■ Required work ■
From the entries that follow, reproduce exactly and only the lines from the line with "-- ==== Sys2Proof/Machine/Dispatch.lean" to the line with "(lineIn p.line = some (q.inverted, none)", endpoints included.

■ Record excerpts ■
▬▬▬
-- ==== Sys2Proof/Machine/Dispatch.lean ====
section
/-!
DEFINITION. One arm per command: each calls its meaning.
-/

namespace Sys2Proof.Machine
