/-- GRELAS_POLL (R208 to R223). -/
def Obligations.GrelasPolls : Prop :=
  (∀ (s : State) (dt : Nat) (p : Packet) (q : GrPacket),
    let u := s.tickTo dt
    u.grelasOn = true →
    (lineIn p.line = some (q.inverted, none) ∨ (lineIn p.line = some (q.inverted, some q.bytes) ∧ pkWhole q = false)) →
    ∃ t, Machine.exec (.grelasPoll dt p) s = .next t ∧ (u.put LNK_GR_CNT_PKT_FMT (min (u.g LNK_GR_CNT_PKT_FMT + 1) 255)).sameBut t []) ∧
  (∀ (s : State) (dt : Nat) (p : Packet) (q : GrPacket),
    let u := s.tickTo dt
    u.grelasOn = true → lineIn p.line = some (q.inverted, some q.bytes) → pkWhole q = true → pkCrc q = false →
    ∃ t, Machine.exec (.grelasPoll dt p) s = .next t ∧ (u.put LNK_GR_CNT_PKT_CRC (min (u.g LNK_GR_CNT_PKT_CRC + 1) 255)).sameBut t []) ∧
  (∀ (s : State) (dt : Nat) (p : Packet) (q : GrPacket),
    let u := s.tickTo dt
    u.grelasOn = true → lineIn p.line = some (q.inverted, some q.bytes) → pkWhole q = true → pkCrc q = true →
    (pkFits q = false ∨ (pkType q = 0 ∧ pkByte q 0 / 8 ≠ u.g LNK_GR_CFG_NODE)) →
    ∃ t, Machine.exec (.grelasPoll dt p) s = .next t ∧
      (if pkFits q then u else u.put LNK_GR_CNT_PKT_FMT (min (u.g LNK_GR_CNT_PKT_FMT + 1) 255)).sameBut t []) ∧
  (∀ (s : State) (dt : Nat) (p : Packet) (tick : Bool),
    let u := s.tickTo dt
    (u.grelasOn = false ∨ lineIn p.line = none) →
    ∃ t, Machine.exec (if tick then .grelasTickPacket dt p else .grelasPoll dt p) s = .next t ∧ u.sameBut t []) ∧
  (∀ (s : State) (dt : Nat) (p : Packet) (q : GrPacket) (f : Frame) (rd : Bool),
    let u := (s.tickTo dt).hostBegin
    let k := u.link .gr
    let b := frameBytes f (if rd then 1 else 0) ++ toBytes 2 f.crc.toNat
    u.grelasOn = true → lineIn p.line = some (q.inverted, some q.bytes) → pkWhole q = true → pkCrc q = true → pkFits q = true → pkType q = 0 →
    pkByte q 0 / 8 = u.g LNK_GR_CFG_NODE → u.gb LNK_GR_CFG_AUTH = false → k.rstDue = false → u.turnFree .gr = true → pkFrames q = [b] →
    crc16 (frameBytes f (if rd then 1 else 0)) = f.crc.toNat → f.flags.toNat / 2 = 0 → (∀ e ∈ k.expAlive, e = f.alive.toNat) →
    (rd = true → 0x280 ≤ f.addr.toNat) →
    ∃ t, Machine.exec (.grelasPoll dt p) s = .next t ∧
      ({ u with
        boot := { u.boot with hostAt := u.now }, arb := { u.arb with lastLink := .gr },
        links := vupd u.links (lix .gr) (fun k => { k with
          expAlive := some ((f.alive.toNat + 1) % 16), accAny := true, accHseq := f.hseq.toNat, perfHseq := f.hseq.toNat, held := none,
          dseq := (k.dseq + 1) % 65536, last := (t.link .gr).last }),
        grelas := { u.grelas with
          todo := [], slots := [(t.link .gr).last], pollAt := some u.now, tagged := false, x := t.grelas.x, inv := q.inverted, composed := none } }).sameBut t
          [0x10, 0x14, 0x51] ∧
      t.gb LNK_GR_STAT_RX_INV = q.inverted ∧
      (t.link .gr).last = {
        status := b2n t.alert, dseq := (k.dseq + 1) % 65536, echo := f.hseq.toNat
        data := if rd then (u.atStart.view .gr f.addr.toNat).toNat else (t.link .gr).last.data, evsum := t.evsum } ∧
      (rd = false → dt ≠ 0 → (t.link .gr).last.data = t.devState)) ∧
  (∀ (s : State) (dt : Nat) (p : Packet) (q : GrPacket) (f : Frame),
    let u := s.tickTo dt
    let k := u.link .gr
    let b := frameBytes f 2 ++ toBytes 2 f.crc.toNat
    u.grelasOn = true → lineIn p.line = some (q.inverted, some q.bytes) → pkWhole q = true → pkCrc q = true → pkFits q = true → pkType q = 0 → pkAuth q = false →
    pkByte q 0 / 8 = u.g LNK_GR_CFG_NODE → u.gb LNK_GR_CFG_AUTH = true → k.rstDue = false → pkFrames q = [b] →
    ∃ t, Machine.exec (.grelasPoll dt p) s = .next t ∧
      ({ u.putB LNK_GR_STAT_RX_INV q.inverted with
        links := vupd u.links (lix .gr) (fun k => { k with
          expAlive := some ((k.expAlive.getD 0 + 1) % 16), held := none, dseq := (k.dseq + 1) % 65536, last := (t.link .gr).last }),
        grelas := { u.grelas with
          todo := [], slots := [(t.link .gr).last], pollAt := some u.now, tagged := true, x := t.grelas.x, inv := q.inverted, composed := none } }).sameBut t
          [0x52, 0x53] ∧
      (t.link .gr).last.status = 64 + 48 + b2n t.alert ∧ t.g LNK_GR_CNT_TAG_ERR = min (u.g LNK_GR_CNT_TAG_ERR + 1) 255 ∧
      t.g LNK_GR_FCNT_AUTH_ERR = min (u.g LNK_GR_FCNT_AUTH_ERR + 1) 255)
▬▬▬
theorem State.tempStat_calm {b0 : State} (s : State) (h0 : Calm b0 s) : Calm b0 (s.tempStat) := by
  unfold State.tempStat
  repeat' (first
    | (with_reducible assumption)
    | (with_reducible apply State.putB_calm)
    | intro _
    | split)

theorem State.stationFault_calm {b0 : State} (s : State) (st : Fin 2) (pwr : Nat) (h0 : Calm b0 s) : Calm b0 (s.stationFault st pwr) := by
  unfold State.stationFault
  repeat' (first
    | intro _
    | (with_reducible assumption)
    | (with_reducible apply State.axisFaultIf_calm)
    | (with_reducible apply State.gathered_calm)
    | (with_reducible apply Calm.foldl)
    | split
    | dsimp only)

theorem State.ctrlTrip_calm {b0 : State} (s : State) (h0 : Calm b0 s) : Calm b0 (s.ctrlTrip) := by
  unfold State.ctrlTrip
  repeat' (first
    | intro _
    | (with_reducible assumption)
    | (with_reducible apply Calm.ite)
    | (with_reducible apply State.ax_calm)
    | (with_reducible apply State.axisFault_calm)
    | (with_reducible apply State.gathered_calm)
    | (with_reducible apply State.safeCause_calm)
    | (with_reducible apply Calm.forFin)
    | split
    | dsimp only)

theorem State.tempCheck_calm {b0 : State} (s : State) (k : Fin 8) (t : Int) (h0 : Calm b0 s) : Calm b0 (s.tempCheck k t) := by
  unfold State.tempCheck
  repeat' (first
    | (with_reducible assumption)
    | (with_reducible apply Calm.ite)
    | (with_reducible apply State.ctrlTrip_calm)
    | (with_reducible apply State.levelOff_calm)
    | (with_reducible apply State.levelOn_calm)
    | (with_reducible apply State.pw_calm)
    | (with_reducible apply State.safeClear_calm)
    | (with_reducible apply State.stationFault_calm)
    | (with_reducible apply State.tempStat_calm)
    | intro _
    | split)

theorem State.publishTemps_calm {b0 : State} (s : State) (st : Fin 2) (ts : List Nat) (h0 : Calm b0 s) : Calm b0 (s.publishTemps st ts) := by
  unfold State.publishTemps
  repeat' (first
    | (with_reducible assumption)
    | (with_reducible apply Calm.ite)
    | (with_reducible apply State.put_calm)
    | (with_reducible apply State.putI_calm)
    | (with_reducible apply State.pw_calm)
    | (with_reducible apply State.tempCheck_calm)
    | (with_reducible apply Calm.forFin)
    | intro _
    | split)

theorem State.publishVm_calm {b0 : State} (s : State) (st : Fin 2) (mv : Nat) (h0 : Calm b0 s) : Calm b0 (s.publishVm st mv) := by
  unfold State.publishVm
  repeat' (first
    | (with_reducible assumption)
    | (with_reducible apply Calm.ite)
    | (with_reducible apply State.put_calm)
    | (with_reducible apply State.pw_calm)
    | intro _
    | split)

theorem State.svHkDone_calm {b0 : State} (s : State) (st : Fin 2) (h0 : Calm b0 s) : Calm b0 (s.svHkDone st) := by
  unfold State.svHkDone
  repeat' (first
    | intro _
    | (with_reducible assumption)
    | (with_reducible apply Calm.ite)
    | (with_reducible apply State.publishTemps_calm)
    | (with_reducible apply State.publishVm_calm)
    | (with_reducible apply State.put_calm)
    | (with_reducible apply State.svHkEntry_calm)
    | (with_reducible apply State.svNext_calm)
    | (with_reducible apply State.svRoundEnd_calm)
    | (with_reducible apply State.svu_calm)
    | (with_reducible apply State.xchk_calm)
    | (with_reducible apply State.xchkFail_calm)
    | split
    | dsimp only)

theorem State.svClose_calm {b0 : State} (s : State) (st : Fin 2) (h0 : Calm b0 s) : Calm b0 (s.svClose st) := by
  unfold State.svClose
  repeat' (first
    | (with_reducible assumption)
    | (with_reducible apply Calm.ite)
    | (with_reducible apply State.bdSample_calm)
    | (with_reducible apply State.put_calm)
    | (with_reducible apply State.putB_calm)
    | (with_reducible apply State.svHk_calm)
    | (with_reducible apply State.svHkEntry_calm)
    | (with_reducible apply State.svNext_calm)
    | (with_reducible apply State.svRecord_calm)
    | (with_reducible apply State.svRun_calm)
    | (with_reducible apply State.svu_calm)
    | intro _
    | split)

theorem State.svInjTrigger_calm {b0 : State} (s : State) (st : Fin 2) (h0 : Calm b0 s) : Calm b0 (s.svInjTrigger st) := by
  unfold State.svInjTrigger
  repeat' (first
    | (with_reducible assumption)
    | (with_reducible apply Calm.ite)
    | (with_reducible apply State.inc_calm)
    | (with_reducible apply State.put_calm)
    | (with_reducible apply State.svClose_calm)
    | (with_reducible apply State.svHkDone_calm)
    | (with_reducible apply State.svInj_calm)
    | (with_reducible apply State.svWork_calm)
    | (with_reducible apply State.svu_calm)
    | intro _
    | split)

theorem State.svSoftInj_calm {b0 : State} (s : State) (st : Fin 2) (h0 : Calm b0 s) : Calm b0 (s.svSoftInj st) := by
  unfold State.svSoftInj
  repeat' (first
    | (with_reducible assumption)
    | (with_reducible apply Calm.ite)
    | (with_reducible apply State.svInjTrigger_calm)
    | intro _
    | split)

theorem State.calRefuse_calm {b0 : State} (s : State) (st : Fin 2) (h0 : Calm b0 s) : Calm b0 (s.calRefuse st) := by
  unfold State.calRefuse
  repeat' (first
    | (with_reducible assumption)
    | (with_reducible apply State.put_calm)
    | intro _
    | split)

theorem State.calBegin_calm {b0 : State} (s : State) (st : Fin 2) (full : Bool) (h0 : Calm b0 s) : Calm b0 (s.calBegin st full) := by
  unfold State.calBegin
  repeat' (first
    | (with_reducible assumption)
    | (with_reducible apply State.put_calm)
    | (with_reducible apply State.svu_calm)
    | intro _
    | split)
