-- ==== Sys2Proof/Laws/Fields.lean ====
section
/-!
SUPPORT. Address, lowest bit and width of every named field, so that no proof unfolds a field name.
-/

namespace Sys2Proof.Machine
▬▬▬
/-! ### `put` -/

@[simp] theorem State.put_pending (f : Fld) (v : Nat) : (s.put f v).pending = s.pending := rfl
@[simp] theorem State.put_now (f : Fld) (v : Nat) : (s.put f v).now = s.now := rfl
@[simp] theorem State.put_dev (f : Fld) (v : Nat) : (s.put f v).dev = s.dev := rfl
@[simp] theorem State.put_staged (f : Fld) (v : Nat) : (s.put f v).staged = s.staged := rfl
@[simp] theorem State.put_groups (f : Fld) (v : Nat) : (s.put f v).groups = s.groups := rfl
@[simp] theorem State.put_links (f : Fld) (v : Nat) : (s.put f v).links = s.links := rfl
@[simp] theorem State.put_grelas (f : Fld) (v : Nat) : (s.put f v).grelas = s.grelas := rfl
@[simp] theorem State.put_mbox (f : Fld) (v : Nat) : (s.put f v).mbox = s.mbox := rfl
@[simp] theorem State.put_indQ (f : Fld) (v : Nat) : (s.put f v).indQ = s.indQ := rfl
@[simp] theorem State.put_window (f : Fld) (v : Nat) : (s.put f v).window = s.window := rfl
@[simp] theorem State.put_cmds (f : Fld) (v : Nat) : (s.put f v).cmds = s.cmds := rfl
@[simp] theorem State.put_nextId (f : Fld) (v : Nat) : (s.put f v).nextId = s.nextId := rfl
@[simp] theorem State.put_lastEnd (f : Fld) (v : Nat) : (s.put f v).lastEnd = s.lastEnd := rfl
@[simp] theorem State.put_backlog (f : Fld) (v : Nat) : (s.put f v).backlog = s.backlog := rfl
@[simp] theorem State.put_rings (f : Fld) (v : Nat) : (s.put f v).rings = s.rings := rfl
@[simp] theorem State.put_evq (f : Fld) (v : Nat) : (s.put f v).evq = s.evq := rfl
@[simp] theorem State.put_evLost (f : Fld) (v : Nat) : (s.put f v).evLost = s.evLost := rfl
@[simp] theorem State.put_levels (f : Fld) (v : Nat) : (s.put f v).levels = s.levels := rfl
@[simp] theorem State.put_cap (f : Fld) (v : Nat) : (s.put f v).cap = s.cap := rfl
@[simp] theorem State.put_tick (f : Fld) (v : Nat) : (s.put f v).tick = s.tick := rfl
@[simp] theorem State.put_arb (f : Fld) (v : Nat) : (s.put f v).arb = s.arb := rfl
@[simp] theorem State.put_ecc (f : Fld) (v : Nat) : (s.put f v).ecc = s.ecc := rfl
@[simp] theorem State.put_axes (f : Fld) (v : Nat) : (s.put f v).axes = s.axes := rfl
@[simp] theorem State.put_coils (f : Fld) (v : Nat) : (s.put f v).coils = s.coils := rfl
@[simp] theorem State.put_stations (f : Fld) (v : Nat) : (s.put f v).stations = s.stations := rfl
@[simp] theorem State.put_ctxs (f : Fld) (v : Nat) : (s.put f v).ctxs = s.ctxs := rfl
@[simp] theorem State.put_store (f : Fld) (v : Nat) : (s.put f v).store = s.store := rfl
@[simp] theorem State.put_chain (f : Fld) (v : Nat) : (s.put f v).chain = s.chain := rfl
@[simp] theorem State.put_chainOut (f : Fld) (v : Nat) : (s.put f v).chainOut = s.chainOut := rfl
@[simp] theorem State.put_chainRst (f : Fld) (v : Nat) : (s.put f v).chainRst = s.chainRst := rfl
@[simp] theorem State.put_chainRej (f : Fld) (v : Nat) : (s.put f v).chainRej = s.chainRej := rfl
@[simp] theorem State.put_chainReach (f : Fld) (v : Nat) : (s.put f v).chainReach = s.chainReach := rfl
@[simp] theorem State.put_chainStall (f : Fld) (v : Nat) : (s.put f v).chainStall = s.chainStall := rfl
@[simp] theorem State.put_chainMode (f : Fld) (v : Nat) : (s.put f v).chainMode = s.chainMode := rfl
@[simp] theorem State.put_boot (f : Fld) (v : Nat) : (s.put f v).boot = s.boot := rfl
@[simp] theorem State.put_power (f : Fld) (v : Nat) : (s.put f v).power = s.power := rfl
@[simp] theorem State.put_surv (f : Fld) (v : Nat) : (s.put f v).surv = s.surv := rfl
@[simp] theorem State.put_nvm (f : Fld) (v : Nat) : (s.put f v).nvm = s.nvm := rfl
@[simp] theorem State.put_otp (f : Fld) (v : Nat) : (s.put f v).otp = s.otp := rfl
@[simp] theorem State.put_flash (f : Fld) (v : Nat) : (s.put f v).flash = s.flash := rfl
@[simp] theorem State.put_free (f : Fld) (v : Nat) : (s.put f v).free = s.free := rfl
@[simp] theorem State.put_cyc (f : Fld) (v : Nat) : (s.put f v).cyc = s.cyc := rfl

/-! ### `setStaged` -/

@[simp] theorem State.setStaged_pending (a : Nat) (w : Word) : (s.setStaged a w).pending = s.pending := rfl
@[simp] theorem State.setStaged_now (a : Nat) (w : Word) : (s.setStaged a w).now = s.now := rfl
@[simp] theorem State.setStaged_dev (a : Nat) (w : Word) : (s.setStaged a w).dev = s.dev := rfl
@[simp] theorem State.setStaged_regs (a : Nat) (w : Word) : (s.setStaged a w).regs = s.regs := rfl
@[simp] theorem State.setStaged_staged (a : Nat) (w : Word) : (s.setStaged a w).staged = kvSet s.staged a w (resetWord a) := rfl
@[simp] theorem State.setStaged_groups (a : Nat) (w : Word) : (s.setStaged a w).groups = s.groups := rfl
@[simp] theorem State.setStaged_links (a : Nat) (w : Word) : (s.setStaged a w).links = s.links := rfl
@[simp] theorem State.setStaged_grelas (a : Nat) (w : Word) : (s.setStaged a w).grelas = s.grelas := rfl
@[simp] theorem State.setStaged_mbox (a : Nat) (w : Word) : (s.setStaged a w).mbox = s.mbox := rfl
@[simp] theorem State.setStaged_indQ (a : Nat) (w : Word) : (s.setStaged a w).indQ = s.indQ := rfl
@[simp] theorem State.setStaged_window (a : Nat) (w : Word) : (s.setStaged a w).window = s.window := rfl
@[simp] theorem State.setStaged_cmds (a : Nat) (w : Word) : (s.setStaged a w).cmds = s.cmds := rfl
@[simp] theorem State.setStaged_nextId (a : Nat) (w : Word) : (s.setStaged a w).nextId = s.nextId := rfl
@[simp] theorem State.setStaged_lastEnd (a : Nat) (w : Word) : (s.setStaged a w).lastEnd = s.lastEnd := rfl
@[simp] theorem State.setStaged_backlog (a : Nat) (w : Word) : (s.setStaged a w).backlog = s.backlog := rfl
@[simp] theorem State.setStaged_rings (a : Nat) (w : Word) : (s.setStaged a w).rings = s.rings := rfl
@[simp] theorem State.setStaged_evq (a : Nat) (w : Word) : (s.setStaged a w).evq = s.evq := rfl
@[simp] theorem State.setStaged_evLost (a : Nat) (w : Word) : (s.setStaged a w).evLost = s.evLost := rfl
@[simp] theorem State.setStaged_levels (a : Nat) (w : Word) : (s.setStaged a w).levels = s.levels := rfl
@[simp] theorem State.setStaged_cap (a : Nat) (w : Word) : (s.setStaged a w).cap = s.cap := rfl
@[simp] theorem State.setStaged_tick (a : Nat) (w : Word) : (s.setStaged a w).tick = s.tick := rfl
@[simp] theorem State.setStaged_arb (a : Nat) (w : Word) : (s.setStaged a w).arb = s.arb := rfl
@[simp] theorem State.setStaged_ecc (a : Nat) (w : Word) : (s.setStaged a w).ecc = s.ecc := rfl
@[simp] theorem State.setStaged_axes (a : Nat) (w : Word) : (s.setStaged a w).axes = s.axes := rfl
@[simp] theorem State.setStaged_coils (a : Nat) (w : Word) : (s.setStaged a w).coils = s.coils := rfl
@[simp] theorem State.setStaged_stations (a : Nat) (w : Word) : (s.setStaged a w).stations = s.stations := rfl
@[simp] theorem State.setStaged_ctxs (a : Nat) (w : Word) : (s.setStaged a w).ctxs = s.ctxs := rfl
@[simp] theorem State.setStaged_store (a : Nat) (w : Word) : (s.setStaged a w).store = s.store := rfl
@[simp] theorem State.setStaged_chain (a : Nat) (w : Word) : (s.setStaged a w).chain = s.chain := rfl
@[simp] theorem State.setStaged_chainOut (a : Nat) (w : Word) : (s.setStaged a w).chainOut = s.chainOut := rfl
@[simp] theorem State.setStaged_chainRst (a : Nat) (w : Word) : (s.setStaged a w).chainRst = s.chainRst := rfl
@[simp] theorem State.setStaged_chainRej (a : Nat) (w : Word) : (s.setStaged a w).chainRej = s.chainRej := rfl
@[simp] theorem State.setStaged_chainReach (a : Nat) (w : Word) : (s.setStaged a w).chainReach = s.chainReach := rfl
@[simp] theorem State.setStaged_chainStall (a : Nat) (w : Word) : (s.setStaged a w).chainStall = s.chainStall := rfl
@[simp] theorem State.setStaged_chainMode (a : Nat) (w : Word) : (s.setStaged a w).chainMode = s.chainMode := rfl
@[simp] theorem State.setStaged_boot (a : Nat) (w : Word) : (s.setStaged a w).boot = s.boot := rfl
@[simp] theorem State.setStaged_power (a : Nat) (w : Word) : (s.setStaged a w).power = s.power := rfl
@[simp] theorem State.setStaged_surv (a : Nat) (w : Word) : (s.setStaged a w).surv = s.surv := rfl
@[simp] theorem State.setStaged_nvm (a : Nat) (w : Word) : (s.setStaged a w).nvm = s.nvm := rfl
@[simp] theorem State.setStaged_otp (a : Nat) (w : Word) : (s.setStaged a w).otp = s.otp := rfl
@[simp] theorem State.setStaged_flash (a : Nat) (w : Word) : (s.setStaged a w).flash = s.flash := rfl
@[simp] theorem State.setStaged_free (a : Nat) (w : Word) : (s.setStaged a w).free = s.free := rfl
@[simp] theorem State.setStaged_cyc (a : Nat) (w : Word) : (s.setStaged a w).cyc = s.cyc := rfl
▬▬▬
■ Result ■
-- ==== Sys2Proof/Machine/Dispatch.lean ====
section
/-!
DEFINITION. One arm per command: each calls its meaning.
-/

namespace Sys2Proof.Machine
/-- GRELAS_POLL (R208 to R223). -/
def Obligations.GrelasPolls : Prop :=
  (∀ (s : State) (dt : Nat) (p : Packet) (q : GrPacket),
    let u := s.tickTo dt
    u.grelasOn = true →
    (lineIn p.line = some (q.inverted, none) ∨ (lineIn p.line = some (q.inverted, some q.bytes) ∧ pkWhole q = false)) →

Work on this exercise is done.